---- DATASET ENTRIES

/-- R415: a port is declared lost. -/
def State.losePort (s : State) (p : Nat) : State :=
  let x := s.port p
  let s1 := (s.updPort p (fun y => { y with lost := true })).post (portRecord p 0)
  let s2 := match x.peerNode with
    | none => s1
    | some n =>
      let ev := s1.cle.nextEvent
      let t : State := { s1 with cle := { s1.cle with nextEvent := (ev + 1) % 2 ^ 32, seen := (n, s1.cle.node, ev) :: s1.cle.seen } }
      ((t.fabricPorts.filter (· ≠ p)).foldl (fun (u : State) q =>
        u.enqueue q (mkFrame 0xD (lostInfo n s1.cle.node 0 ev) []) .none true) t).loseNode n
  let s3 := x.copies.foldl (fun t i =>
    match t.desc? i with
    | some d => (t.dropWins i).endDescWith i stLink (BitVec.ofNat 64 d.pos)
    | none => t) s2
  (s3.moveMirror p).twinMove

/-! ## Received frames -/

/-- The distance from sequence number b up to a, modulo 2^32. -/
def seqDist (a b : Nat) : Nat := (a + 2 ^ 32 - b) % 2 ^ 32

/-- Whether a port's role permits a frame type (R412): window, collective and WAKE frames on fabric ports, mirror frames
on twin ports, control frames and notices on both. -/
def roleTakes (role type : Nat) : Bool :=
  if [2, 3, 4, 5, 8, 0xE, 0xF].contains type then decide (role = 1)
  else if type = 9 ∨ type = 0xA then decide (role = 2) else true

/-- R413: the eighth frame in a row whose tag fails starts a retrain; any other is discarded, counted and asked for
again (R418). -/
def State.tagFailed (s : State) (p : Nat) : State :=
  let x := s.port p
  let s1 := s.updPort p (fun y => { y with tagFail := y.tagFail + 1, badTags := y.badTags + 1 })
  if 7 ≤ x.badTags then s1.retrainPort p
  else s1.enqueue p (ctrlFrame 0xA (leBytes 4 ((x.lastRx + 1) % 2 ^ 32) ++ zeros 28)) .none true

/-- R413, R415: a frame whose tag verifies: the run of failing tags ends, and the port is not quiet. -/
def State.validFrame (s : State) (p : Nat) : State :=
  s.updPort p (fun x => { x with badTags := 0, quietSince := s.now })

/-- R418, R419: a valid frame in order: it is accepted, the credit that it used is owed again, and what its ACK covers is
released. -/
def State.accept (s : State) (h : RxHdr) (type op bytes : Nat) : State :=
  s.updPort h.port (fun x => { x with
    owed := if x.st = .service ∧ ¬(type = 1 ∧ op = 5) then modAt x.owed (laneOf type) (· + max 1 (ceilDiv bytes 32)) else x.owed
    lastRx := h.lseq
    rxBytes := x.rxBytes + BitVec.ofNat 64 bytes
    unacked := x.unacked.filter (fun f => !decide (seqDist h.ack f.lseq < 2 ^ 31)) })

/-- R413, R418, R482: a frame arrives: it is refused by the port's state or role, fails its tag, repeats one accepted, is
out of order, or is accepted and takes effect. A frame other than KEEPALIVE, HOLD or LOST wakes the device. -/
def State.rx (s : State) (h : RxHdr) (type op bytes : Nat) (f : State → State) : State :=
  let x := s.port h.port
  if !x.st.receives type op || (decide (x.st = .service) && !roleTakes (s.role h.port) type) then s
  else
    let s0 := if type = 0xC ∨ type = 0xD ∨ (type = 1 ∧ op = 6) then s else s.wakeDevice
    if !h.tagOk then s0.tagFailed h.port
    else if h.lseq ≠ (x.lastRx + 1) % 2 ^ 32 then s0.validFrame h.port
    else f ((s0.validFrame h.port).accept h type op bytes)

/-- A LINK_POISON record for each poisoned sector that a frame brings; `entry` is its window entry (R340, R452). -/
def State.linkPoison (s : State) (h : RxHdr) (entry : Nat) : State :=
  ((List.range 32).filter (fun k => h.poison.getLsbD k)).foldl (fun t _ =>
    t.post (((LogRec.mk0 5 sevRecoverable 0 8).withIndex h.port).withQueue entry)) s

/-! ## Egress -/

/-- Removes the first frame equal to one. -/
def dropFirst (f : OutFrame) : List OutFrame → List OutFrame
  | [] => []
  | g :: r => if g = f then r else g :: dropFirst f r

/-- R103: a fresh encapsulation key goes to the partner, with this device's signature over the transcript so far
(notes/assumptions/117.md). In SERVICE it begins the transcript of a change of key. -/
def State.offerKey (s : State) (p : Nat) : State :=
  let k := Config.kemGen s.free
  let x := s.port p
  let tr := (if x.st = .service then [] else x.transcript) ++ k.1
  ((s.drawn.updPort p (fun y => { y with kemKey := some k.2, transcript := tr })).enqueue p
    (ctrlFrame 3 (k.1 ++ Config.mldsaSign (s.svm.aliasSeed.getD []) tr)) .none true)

--------

YOUR GOAL>
Transcribe the listing above in full, so that every line matches exactly.

ANSWER>
/-- R415: a port is declared lost. -/
def State.losePort (s : State) (p : Nat) : State :=
  let x := s.port p
  let s1 := (s.updPort p (fun y => { y with lost := true })).post (portRecord p 0)
  let s2 := match x.peerNode with
    | none => s1
    | some n =>
      let ev := s1.cle.nextEvent
      let t : State := { s1 with cle := { s1.cle with nextEvent := (ev + 1) % 2 ^ 32, seen := (n, s1.cle.node, ev) :: s1.cle.seen } }
      ((t.fabricPorts.filter (· ≠ p)).foldl (fun (u : State) q =>
        u.enqueue q (mkFrame 0xD (lostInfo n s1.cle.node 0 ev) []) .none true) t).loseNode n
  let s3 := x.copies.foldl (fun t i =>
    match t.desc? i with
    | some d => (t.dropWins i).endDescWith i stLink (BitVec.ofNat 64 d.pos)
    | none => t) s2
  (s3.moveMirror p).twinMove

/-! ## Received frames -/

/-- The distance from sequence number b up to a, modulo 2^32. -/
def seqDist (a b : Nat) : Nat := (a + 2 ^ 32 - b) % 2 ^ 32

/-- Whether a port's role permits a frame type (R412): window, collective and WAKE frames on fabric ports, mirror frames
on twin ports, control frames and notices on both. -/
def roleTakes (role type : Nat) : Bool :=
  if [2, 3, 4, 5, 8, 0xE, 0xF].contains type then decide (role = 1)
  else if type = 9 ∨ type = 0xA then decide (role = 2) else true

/-- R413: the eighth frame in a row whose tag fails starts a retrain; any other is discarded, counted and asked for
again (R418). -/
def State.tagFailed (s : State) (p : Nat) : State :=
  let x := s.port p
  let s1 := s.updPort p (fun y => { y with tagFail := y.tagFail + 1, badTags := y.badTags + 1 })
  if 7 ≤ x.badTags then s1.retrainPort p
  else s1.enqueue p (ctrlFrame 0xA (leBytes 4 ((x.lastRx + 1) % 2 ^ 32) ++ zeros 28)) .none true

/-- R413, R415: a frame whose tag verifies: the run of failing tags ends, and the port is not quiet. -/
def State.validFrame (s : State) (p : Nat) : State :=
  s.updPort p (fun x => { x with badTags := 0, quietSince := s.now })

/-- R418, R419: a valid frame in order: it is accepted, the credit that it used is owed again, and what its ACK covers is
released. -/
def State.accept (s : State) (h : RxHdr) (type op bytes : Nat) : State :=
  s.updPort h.port (fun x => { x with
    owed := if x.st = .service ∧ ¬(type = 1 ∧ op = 5) then modAt x.owed (laneOf type) (· + max 1 (ceilDiv bytes 32)) else x.owed
    lastRx := h.lseq
    rxBytes := x.rxBytes + BitVec.ofNat 64 bytes
    unacked := x.unacked.filter (fun f => !decide (seqDist h.ack f.lseq < 2 ^ 31)) })

/-- R413, R418, R482: a frame arrives: it is refused by the port's state or role, fails its tag, repeats one accepted, is
out of order, or is accepted and takes effect. A frame other than KEEPALIVE, HOLD or LOST wakes the device. -/
def State.rx (s : State) (h : RxHdr) (type op bytes : Nat) (f : State → State) : State :=
  let x := s.port h.port
  if !x.st.receives type op || (decide (x.st = .service) && !roleTakes (s.role h.port) type) then s
  else
    let s0 := if type = 0xC ∨ type = 0xD ∨ (type = 1 ∧ op = 6) then s else s.wakeDevice
    if !h.tagOk then s0.tagFailed h.port
    else if h.lseq ≠ (x.lastRx + 1) % 2 ^ 32 then s0.validFrame h.port
    else f ((s0.validFrame h.port).accept h type op bytes)

/-- A LINK_POISON record for each poisoned sector that a frame brings; `entry` is its window entry (R340, R452). -/
def State.linkPoison (s : State) (h : RxHdr) (entry : Nat) : State :=
  ((List.range 32).filter (fun k => h.poison.getLsbD k)).foldl (fun t _ =>
    t.post (((LogRec.mk0 5 sevRecoverable 0 8).withIndex h.port).withQueue entry)) s

/-! ## Egress -/

/-- Removes the first frame equal to one. -/
def dropFirst (f : OutFrame) : List OutFrame → List OutFrame
  | [] => []
  | g :: r => if g = f then r else g :: dropFirst f r

/-- R103: a fresh encapsulation key goes to the partner, with this device's signature over the transcript so far
(notes/assumptions/117.md). In SERVICE it begins the transcript of a change of key. -/
def State.offerKey (s : State) (p : Nat) : State :=
  let k := Config.kemGen s.free
  let x := s.port p
  let tr := (if x.st = .service then [] else x.transcript) ++ k.1
  ((s.drawn.updPort p (fun y => { y with kemKey := some k.2, transcript := tr })).enqueue p
    (ctrlFrame 3 (k.1 ++ Config.mldsaSign (s.svm.aliasSeed.getD []) tr)) .none true)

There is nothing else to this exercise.